How I Reduced Claude API Cost by 99% with Prompt Chaining
2026-05-15AILLMClaudeoptimizationprompt-engineering
The Problem
When I joined Binocs, the AI presentation pipeline was burning $1.00 per slide generated. At scale, this made the feature economically unviable for our users.

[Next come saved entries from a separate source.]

-- ==== Sys2Proof/Machine/Drove.lean ====
section
/-! DEFINITION. The drove (R183, R184, R262 to R282): keys, lookups, actions, destinations, versions, table commands, and the
chain's events; completion tokens as they enter a port (R170). -/

namespace Sys2Proof.Machine

open Sys2Proof

/-! ### Completion tokens (R50, R170) -/

/-- A raw token of eight 32-bit elements with a predicate pattern. -/
def rawTok (els : List (BitVec 32)) (pred : BitVec 32) : Tok :=
  { data := BitVec.ofNat 256 (packLanes 32 (els.map BitVec.toNat)), pred := pred, raw := true }

/-- The token of an answer (R170). An inactive command's is all zeros. -/
def Done.tok (d : Done) : Tok :=
  if d.cmd.zero then { rawTok [] 0 with cmd := some d.cmd.id }
  else
    let aux := d.die * 64 + d.inst % 64
    let e0 := BitVec.ofNat 32 (d.eng % 256 * 2 ^ 24 + d.code % 256 * 2 ^ 16 + d.cmd.o.tag.val * 256 + aux % 256)
    { rawTok [e0, d.detail, d.value.truncate 32, (d.value >>> 32).truncate 32, d.e4, d.e5, d.e6, d.e7] 0xFF with cmd := some d.cmd.id }

/-- Put a token into a port, among other arrivals. -/
def Core.arrive (k : Core) (p : Fin 8) (t : Tok) : Core := { k with rx := k.rx.set p { k.rx[p] with q := k.rx[p].q ++ [t] } }

/-- Room in a core's rx port (R172). -/
def Core.rxRoom (k : Core) (p : Fin 8) : Nat := 64 - k.rx[p].q.length

/-! ### Images (R265, R267, R269, R272, R276) -/

/-- Bits `hi` to `lo` of an image. -/
def imgBits (i : BitVec 512) (hi lo : Nat) : Nat := natBits i.toNat hi lo

/-- Primitives 0 to 3 of an action laid out in bits 127:32. -/
def actOf (i : BitVec 512) : List Nat := [imgBits i 127 104, imgBits i 103 80, imgBits i 79 56, imgBits i 55 32]

/-- What a primitive uses: DF, SF, and the bits of IMM11 (R269). -/
def primUse (opc imm : Nat) : Bool × Bool × Nat :=
  match opc with
  | 0 => (false, false, 0)
  | 1 | 4 => (true, false, 0x7FF)
  | 2 | 3 | 5 | 8 | 9 | 10 | 15 => (true, true, 0)
  | 6 | 7 => (true, true, 1)
  | 11 => (true, true, 0x1F)
  | 12 => (true, true, 0x3F)
  | 13 | 14 => (true, false, 0)
  | 16 => (true, true, 0xF)
  | 17 => (true, true, 7)
  | 18 => (false, false, 0x7FF)
  | 19 => (false, true, 0)
  | 20 | 21 => (false, false, 0)
  | 22 => (false, decide (imm % 2 = 1), 1)
  | 23 => (false, true, 0x7F)
  | 24 => (true, true, 0xF)
  | _ => (false, false, 0xFF)

/-- A malformed primitive (R269). -/
def primBad (p : Nat) : Bool :=
  let opc := natBits p 23 19
  let imm := natBits p 10 0
  let (d, s, m) := primUse opc imm
  decide (25 < opc) || (!d && natBits p 18 15 != 0) || (!s && natBits p 14 11 != 0) || (imm &&& m) != imm
    || ((opc = 16 || opc = 17) && imm % 8 = 7) || (opc = 18 && 4 ≤ imm / 256 && imm % 256 != 0)

/-- SKIND and KW of a configuration (R265). -/
def skind (c : BitVec 512) : Nat := imgBits c 29 28
def skw (c : BitVec 512) : Nat := imgBits c 27 25

/-- Entries of a stage's table by its kind (R266). -/
def tableSize (kind : Nat) : Nat := if kind = 1 then 16384 else if kind = 2 then 2048 else if kind = 3 then 4096 else 0

/-- A malformed entry image for a stage (R267). -/
def entBad (i : BitVec 512) (kind kw : Nat) : Bool :=
  imgBits i 31 0 != 0 || (kind = 1 && (imgBits i 511 (352 + 32 * kw) != 0 || imgBits i 351 192 != 0))
    || (kind = 3 && (imgBits i 511 416 != 0 || imgBits i 351 192 != 0)) || (actOf i).any primBad

/-- A malformed configuration image (R265, R267). -/
def cfgBad (i : BitVec 512) : Bool :=
  let k := skind i
  let w := skw i
  let kwOk := if k = 0 then w = 0 else if k = 1 then 1 ≤ w && w ≤ 4 else if k = 2 then 1 ≤ w && w ≤ 5 else w = 2
  imgBits i 511 192 != 0 || imgBits i 31 30 != 0 || !kwOk || (actOf i).any primBad
    || (List.range 5).any (fun j => let c := imgBits i (5 * j + 4) (5 * j); 20 ≤ c && c ≤ 30)

/-- A malformed route image (R272). -/
def routeBad (i : BitVec 512) : Bool :=
  imgBits i 511 128 != 0 || imgBits i 62 44 != 0 || imgBits i 34 32 != 0 || 4 ≤ imgBits i 40 38 || imgBits i 43 41 = 7
    || imgBits i 21 0 != 0 || nearMalformed (imgBits i 31 0)

/-- A malformed control image (R276). -/
def ctlBad (i : BitVec 512) : Bool := imgBits i 511 128 != 0 || imgBits i 63 3 != 0

/-! ### Table writes (R184, R278, R280) -/

def Chain.stage (c : Chain) (i : Nat) : DStage := c.stages.toList.getD i {}

def Chain.modStage (c : Chain) (i : Nat) (f : DStage → DStage) : Chain :=
  if h : i < 12 then { c with stages := c.stages.set i (f c.stages[i]) } else c

def Chain.shadow (c : Chain) : Fin 2 := if c.ver = 0 then 1 else 0

/-- The bit of VM for a version. -/
def verBit (v : Fin 2) : BitVec 2 := if v = 0 then 1 else 2

/-- KEY of an image under a key width; all of it for 0. -/
def entKey (i : BitVec 512) (kw : Nat) : Nat := imgBits i 511 352 % 2 ^ (32 * kw)

/-- The two ways of a key's bucket (R266). -/
def bucket (key kw : Nat) : List Nat :=
  let b := crc32c (leBytes (4 * kw) key) % 8192
  [2 * b, 2 * b + 1]

/-- A code, detail, e2–e3 and e4 of a table command. -/
abbrev TabEnd := Nat × Nat × W64 × Nat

[!IMPORTANT] High per-request LLM costs are almost always an architecture problem, not a model selection problem.
Root Cause Analysis
The original pipeline worked like this:
Problems identified:
| Issue | Impact |
|---|---|
| Entire deck generated in one prompt | Massive token count, high cost |
| No structured output — free-form text | Frequent parse failures → retries |
| Retries sent full context again | 3-5x cost multiplier on failures |
| No caching of repeated sub-tasks | Redundant API calls |
The Solution: Prompt Chaining + Structured Outputs
[!TIP] Break one expensive prompt into a chain of cheap, focused prompts. Each step does one thing and outputs structured JSON.
New Architecture
Implementation
Step 1 — Outline generation (cheap, cached):
const outline = await anthropic.messages.create({
model: "claude-haiku-4-5", // cheapest model for structural tasks
max_tokens: 512,
messages: [{
role: "user",
content: `Generate a JSON outline for a presentation about: ${topic}
Return ONLY valid JSON matching this schema:
{ "slides": [{ "title": string, "key_points": string[] }] }`
}]
});
Step 2 — Per-slide content (parallel, focused):
const slides = await Promise.all(
outline.slides.map(slide =>
anthropic.messages.create({
model: "claude-haiku-4-5",
max_tokens: 256,
system: "You are a concise presentation writer. Output valid JSON only.",
messages: [{
role: "user",
content: `Write slide content for: "${slide.title}"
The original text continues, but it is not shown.